Brashear City, military operations near.
This town of
Louisiana, afterwards
Morgan City, was, at the beginning of the
Civil War, in a singular country, composed of fertile plantations, extensive forests, sluggish lagoons and bayous, passable and impassable swamps, made dark by umbrageous cypress-trees draped with Spanish moss and festooned with interlacing vines, the earth in many places matted and miry, and the waters abounding in alligators.
At that time the whole country was half submerged by the superabundant waters of the
Mississippi and its tributaries.
A single railroad passed through this country from New Orleans to
Brashear City, on the
Atchafalaya, a distance of 80 miles, at which point the waters of the great bayou Teche meet those of the
Atchafalaya and others.
Near
Pattersonville, on the
Teche, the
Confederates had erected fortifications, and gathered troops to dispute the passage of these important waters by National gunboats.
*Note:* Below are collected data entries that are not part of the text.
-- ==== Sys2Proof/Laws/Exec.lean ====
section
/-! SUPPORT. The form that the meanings of all commands share: a command that is not well-formed is refused; any
other changes the device and settles the interrupt tree, or, on a part that is held, changes nothing. -/

namespace Sys2Proof.Machine

open Sys2Proof

/-- The form of a command's outcome, `ok` telling whether it is well-formed. -/
def Settles (ok : Bool) (s : State) (o : Host.Outcome State Fault Refusal) : Prop :=
  (ok = false ∧ o = .refused .noSuchUnit) ∨
  (ok = true ∧ s.dev.boot.held = true ∧ o = .next s) ∨
  (ok = true ∧ ∃ d, o = .next { s with dev := settle d })

theorem act_settles (ok : Bool) (s : State) (f : Dev → Dev) : Settles ok s (act ok s f) := by
  unfold Settles act
  cases ok with
  | false => exact Or.inl ⟨rfl, rfl⟩
  | true =>
    cases h : s.dev.boot.held with
    | true => exact Or.inr (Or.inl ⟨rfl, rfl, rfl⟩)
    | false => exact Or.inr (Or.inr ⟨rfl, _, rfl⟩)

theorem actAlways_settles (ok : Bool) (s : State) (f : Dev → Dev) : Settles ok s (actAlways ok s f) := by
  unfold Settles actAlways
  cases ok with
  | false => exact Or.inl ⟨rfl, rfl⟩
  | true => exact Or.inr (Or.inr ⟨rfl, _, rfl⟩)

/-- A command taken from outside reset: the device after its change, settled. -/
theorem act_next {ok : Bool} {s : State} {f : Dev → Dev} (h : ok = true) (hh : s.dev.boot.held = false) :
    act ok s f = .next { s with dev := settle (f s.dev) } := by simp [act, h, hh]

/-- A command that a held part takes as well. -/
theorem actAlways_next {ok : Bool} {s : State} {f : Dev → Dev} (h : ok = true) :
    actAlways ok s f = .next { s with dev := settle (f s.dev) } := by simp [actAlways, h]

/-- A part that is held takes no command of `act`. -/
theorem act_held {ok : Bool} {s : State} {f : Dev → Dev} (h : ok = true) (hh : s.dev.boot.held = true) :
    act ok s f = .next s := by simp [act, h, hh]

/-- A command of `act` that is not well-formed. -/
theorem act_refused {ok : Bool} {s : State} {f : Dev → Dev} (h : ok = false) :
    act ok s f = .refused .noSuchUnit := by simp [act, h]
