-- ==== Sys2Proof/Laws/State.lean ====
section
/-! SUPPORT. What the elementary updates of the device leave alone: one lemma for each field and update. -/

namespace Sys2Proof.Machine

open Sys2Proof

/-! ## setR -/

@[simp] theorem setR_evt (d : Dev) (p : Nat) (f : Fld) (v : Nat) : (setR d p f v).evt = d.evt := rfl
@[simp] theorem setR_snap (d : Dev) (p : Nat) (f : Fld) (v : Nat) : (setR d p f v).snap = d.snap := rfl
@[simp] theorem setR_snapTaken (d : Dev) (p : Nat) (f : Fld) (v : Nat) : (setR d p f v).snapTaken = d.snapTaken := rfl
@[simp] theorem setR_coef (d : Dev) (p : Nat) (f : Fld) (v : Nat) : (setR d p f v).coef = d.coef := rfl
@[simp] theorem setR_coefOwn (d : Dev) (p : Nat) (f : Fld) (v : Nat) : (setR d p f v).coefOwn = d.coefOwn := rfl
@[simp] theorem setR_irq (d : Dev) (p : Nat) (f : Fld) (v : Nat) : (setR d p f v).irq = d.irq := rfl
@[simp] theorem setR_out (d : Dev) (p : Nat) (f : Fld) (v : Nat) : (setR d p f v).out = d.out := rfl
@[simp] theorem setR_ticks (d : Dev) (p : Nat) (f : Fld) (v : Nat) : (setR d p f v).ticks = d.ticks := rfl
@[simp] theorem setR_freeN (d : Dev) (p : Nat) (f : Fld) (v : Nat) : (setR d p f v).freeN = d.freeN := rfl
@[simp] theorem setR_rings (d : Dev) (p : Nat) (f : Fld) (v : Nat) : (setR d p f v).rings = d.rings := rfl
@[simp] theorem setR_net (d : Dev) (p : Nat) (f : Fld) (v : Nat) : (setR d p f v).net = d.net := rfl
@[simp] theorem setR_cmd (d : Dev) (p : Nat) (f : Fld) (v : Nat) : (setR d p f v).cmd = d.cmd := rfl
@[simp] theorem setR_clusters (d : Dev) (p : Nat) (f : Fld) (v : Nat) : (setR d p f v).clusters = d.clusters := rfl
@[simp] theorem setR_relays (d : Dev) (p : Nat) (f : Fld) (v : Nat) : (setR d p f v).relays = d.relays := rfl
@[simp] theorem setR_bridges (d : Dev) (p : Nat) (f : Fld) (v : Nat) : (setR d p f v).bridges = d.bridges := rfl
@[simp] theorem setR_unitStale (d : Dev) (p : Nat) (f : Fld) (v : Nat) : (setR d p f v).unitStale = d.unitStale := rfl
@[simp] theorem setR_unitCal (d : Dev) (p : Nat) (f : Fld) (v : Nat) : (setR d p f v).unitCal = d.unitCal := rfl
@[simp] theorem setR_unitEpoch (d : Dev) (p : Nat) (f : Fld) (v : Nat) : (setR d p f v).unitEpoch = d.unitEpoch := rfl
@[simp] theorem setR_epochs (d : Dev) (p : Nat) (f : Fld) (v : Nat) : (setR d p f v).epochs = d.epochs := rfl
@[simp] theorem setR_fenced (d : Dev) (p : Nat) (f : Fld) (v : Nat) : (setR d p f v).fenced = d.fenced := rfl
@[simp] theorem setR_fenceFree (d : Dev) (p : Nat) (f : Fld) (v : Nat) : (setR d p f v).fenceFree = d.fenceFree := rfl
@[simp] theorem setR_stk (d : Dev) (p : Nat) (f : Fld) (v : Nat) : (setR d p f v).stk = d.stk := rfl
@[simp] theorem setR_stkEpoch (d : Dev) (p : Nat) (f : Fld) (v : Nat) : (setR d p f v).stkEpoch = d.stkEpoch := rfl
@[simp] theorem setR_baton (d : Dev) (p : Nat) (f : Fld) (v : Nat) : (setR d p f v).baton = d.baton := rfl
@[simp] theorem setR_time (d : Dev) (p : Nat) (f : Fld) (v : Nat) : (setR d p f v).time = d.time := rfl
@[simp] theorem setR_ptp (d : Dev) (p : Nat) (f : Fld) (v : Nat) : (setR d p f v).ptp = d.ptp := rfl
@[simp] theorem setR_pfs (d : Dev) (p : Nat) (f : Fld) (v : Nat) : (setR d p f v).pfs = d.pfs := rfl
@[simp] theorem setR_ledger (d : Dev) (p : Nat) (f : Fld) (v : Nat) : (setR d p f v).ledger = d.ledger := rfl
@[simp] theorem setR_almH (d : Dev) (p : Nat) (f : Fld) (v : Nat) : (setR d p f v).almH = d.almH := rfl
@[simp] theorem setR_almHOk (d : Dev) (p : Nat) (f : Fld) (v : Nat) : (setR d p f v).almHOk = d.almHOk := rfl
@[simp] theorem setR_ledgerOut (d : Dev) (p : Nat) (f : Fld) (v : Nat) : (setR d p f v).ledgerOut = d.ledgerOut := rfl
@[simp] theorem setR_pools (d : Dev) (p : Nat) (f : Fld) (v : Nat) : (setR d p f v).pools = d.pools := rfl
@[simp] theorem setR_dmc (d : Dev) (p : Nat) (f : Fld) (v : Nat) : (setR d p f v).dmc = d.dmc := rfl
@[simp] theorem setR_rankMiB (d : Dev) (p : Nat) (f : Fld) (v : Nat) : (setR d p f v).rankMiB = d.rankMiB := rfl
@[simp] theorem setR_dlyLive (d : Dev) (p : Nat) (f : Fld) (v : Nat) : (setR d p f v).dlyLive = d.dlyLive := rfl
@[simp] theorem setR_almDly (d : Dev) (p : Nat) (f : Fld) (v : Nat) : (setR d p f v).almDly = d.almDly := rfl
@[simp] theorem setR_mem (d : Dev) (p : Nat) (f : Fld) (v : Nat) : (setR d p f v).mem = d.mem := rfl
@[simp] theorem setR_roll (d : Dev) (p : Nat) (f : Fld) (v : Nat) : (setR d p f v).roll = d.roll := rfl
@[simp] theorem setR_jobOwner (d : Dev) (p : Nat) (f : Fld) (v : Nat) : (setR d p f v).jobOwner = d.jobOwner := rfl
@[simp] theorem setR_rx (d : Dev) (p : Nat) (f : Fld) (v : Nat) : (setR d p f v).rx = d.rx := rfl
@[simp] theorem setR_conds (d : Dev) (p : Nat) (f : Fld) (v : Nat) : (setR d p f v).conds = d.conds := rfl
@[simp] theorem setR_pipes (d : Dev) (p : Nat) (f : Fld) (v : Nat) : (setR d p f v).pipes = d.pipes := rfl
@[simp] theorem setR_toFrame (d : Dev) (p : Nat) (f : Fld) (v : Nat) : (setR d p f v).toFrame = d.toFrame := rfl
@[simp] theorem setR_calPend (d : Dev) (p : Nat) (f : Fld) (v : Nat) : (setR d p f v).calPend = d.calPend := rfl
@[simp] theorem setR_eligFrom (d : Dev) (p : Nat) (f : Fld) (v : Nat) : (setR d p f v).eligFrom = d.eligFrom := rfl
@[simp] theorem setR_lines (d : Dev) (p : Nat) (f : Fld) (v : Nat) : (setR d p f v).lines = d.lines := rfl
@[simp] theorem setR_committed (d : Dev) (p : Nat) (f : Fld) (v : Nat) : (setR d p f v).committed = d.committed := rfl
@[simp] theorem setR_starters (d : Dev) (p : Nat) (f : Fld) (v : Nat) : (setR d p f v).starters = d.starters := rfl
@[simp] theorem setR_sfeAt (d : Dev) (p : Nat) (f : Fld) (v : Nat) : (setR d p f v).sfeAt = d.sfeAt := rfl
@[simp] theorem setR_gatesHeld (d : Dev) (p : Nat) (f : Fld) (v : Nat) : (setR d p f v).gatesHeld = d.gatesHeld := rfl
@[simp] theorem setR_gauges (d : Dev) (p : Nat) (f : Fld) (v : Nat) : (setR d p f v).gauges = d.gauges := rfl
@[simp] theorem setR_frames (d : Dev) (p : Nat) (f : Fld) (v : Nat) : (setR d p f v).frames = d.frames := rfl
@[simp] theorem setR_ramans (d : Dev) (p : Nat) (f : Fld) (v : Nat) : (setR d p f v).ramans = d.ramans := rfl
@[simp] theorem setR_almStack (d : Dev) (p : Nat) (f : Fld) (v : Nat) : (setR d p f v).almStack = d.almStack := rfl
@[simp] theorem setR_stkPause (d : Dev) (p : Nat) (f : Fld) (v : Nat) : (setR d p f v).stkPause = d.stkPause := rfl
@[simp] theorem setR_cores (d : Dev) (p : Nat) (f : Fld) (v : Nat) : (setR d p f v).cores = d.cores := rfl
@[simp] theorem setR_inCfg (d : Dev) (p : Nat) (f : Fld) (v : Nat) : (setR d p f v).inCfg = d.inCfg := rfl
@[simp] theorem setR_busNext (d : Dev) (p : Nat) (f : Fld) (v : Nat) : (setR d p f v).busNext = d.busNext := rfl
@[simp] theorem setR_paceGate (d : Dev) (p : Nat) (f : Fld) (v : Nat) : (setR d p f v).paceGate = d.paceGate := rfl
@[simp] theorem setR_hurdles (d : Dev) (p : Nat) (f : Fld) (v : Nat) : (setR d p f v).hurdles = d.hurdles := rfl
@[simp] theorem setR_pinAsk (d : Dev) (p : Nat) (f : Fld) (v : Nat) : (setR d p f v).pinAsk = d.pinAsk := rfl
@[simp] theorem setR_pins (d : Dev) (p : Nat) (f : Fld) (v : Nat) : (setR d p f v).pins = d.pins := rfl
@[simp] theorem setR_cals (d : Dev) (p : Nat) (f : Fld) (v : Nat) : (setR d p f v).cals = d.cals := rfl
@[simp] theorem setR_almCal (d : Dev) (p : Nat) (f : Fld) (v : Nat) : (setR d p f v).almCal = d.almCal := rfl
@[simp] theorem setR_jobSince (d : Dev) (p : Nat) (f : Fld) (v : Nat) : (setR d p f v).jobSince = d.jobSince := rfl
@[simp] theorem setR_svcRec (d : Dev) (p : Nat) (f : Fld) (v : Nat) : (setR d p f v).svcRec = d.svcRec := rfl
@[simp] theorem setR_svcSnap (d : Dev) (p : Nat) (f : Fld) (v : Nat) : (setR d p f v).svcSnap = d.svcSnap := rfl
@[simp] theorem setR_svcCores (d : Dev) (p : Nat) (f : Fld) (v : Nat) : (setR d p f v).svcCores = d.svcCores := rfl
@[simp] theorem setR_svcShots (d : Dev) (p : Nat) (f : Fld) (v : Nat) : (setR d p f v).svcShots = d.svcShots := rfl
@[simp] theorem setR_svcCal (d : Dev) (p : Nat) (f : Fld) (v : Nat) : (setR d p f v).svcCal = d.svcCal := rfl
@[simp] theorem setR_sfes (d : Dev) (p : Nat) (f : Fld) (v : Nat) : (setR d p f v).sfes = d.sfes := rfl
@[simp] theorem setR_loops (d : Dev) (p : Nat) (f : Fld) (v : Nat) : (setR d p f v).loops = d.loops := rfl
@[simp] theorem setR_mels (d : Dev) (p : Nat) (f : Fld) (v : Nat) : (setR d p f v).mels = d.mels := rfl
@[simp] theorem setR_melHostNext (d : Dev) (p : Nat) (f : Fld) (v : Nat) : (setR d p f v).melHostNext = d.melHostNext := rfl
@[simp] theorem setR_chkJobs (d : Dev) (p : Nat) (f : Fld) (v : Nat) : (setR d p f v).chkJobs = d.chkJobs := rfl
@[simp] theorem setR_arc (d : Dev) (p : Nat) (f : Fld) (v : Nat) : (setR d p f v).arc = d.arc := rfl
@[simp] theorem setR_almBad (d : Dev) (p : Nat) (f : Fld) (v : Nat) : (setR d p f v).almBad = d.almBad := rfl
@[simp] theorem setR_paceMel (d : Dev) (p : Nat) (f : Fld) (v : Nat) : (setR d p f v).paceMel = d.paceMel := rfl
@[simp] theorem setR_paceDecim (d : Dev) (p : Nat) (f : Fld) (v : Nat) : (setR d p f v).paceDecim = d.paceDecim := rfl
@[simp] theorem setR_commitPend (d : Dev) (p : Nat) (f : Fld) (v : Nat) : (setR d p f v).commitPend = d.commitPend := rfl
@[simp] theorem setR_paceOv (d : Dev) (p : Nat) (f : Fld) (v : Nat) : (setR d p f v).paceOv = d.paceOv := rfl
@[simp] theorem setR_pacer (d : Dev) (p : Nat) (f : Fld) (v : Nat) : (setR d p f v).pacer = d.pacer := rfl
@[simp] theorem setR_bkpBase (d : Dev) (p : Nat) (f : Fld) (v : Nat) : (setR d p f v).bkpBase = d.bkpBase := rfl
@[simp] theorem setR_vbatLow18 (d : Dev) (p : Nat) (f : Fld) (v : Nat) : (setR d p f v).vbatLow18 = d.vbatLow18 := rfl
@[simp] theorem setR_oscStop (d : Dev) (p : Nat) (f : Fld) (v : Nat) : (setR d p f v).oscStop = d.oscStop := rfl
@[simp] theorem setR_boot (d : Dev) (p : Nat) (f : Fld) (v : Nat) : (setR d p f v).boot = d.boot := rfl
@[simp] theorem setR_bist (d : Dev) (p : Nat) (f : Fld) (v : Nat) : (setR d p f v).bist = d.bist := rfl
@[simp] theorem setR_lpus (d : Dev) (p : Nat) (f : Fld) (v : Nat) : (setR d p f v).lpus = d.lpus := rfl
@[simp] theorem setR_ids (d : Dev) (p : Nat) (f : Fld) (v : Nat) : (setR d p f v).ids = d.ids := rfl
Gen. N. P. Banks, in command of the Department of the Gulf, determined to expel the armed Confederates from
Brashear City and its vicinity.
An expedition for that purpose was led by
Gen. Godfrey Weitzel, accompanied by a squadron of gunboats, under
Com. McKean Buchanan, brother of the commander of the
Merrimac (
q.v.). They penetrated to
Brashear City, and then proceeded (Jan. 11, 1863) to attack the works near
Pattersonville.
Weitzel's infantry were placed in the gunboats, and his cavalry and artillery proceeded by land.
They encountered formidable river obstructions — torpedoes, an armored steamboat, and batteries well manned by 1,100 men, on each side of the bayou.
These were attacked on the 15th, and in that engagement
Buchanan was killed by a rifle-ball that passed through his head.
The Confederates were driven from their works, and their monster steamer was abandoned and burned.
In this affair the Nationals lost thirty-four men killed and wounded.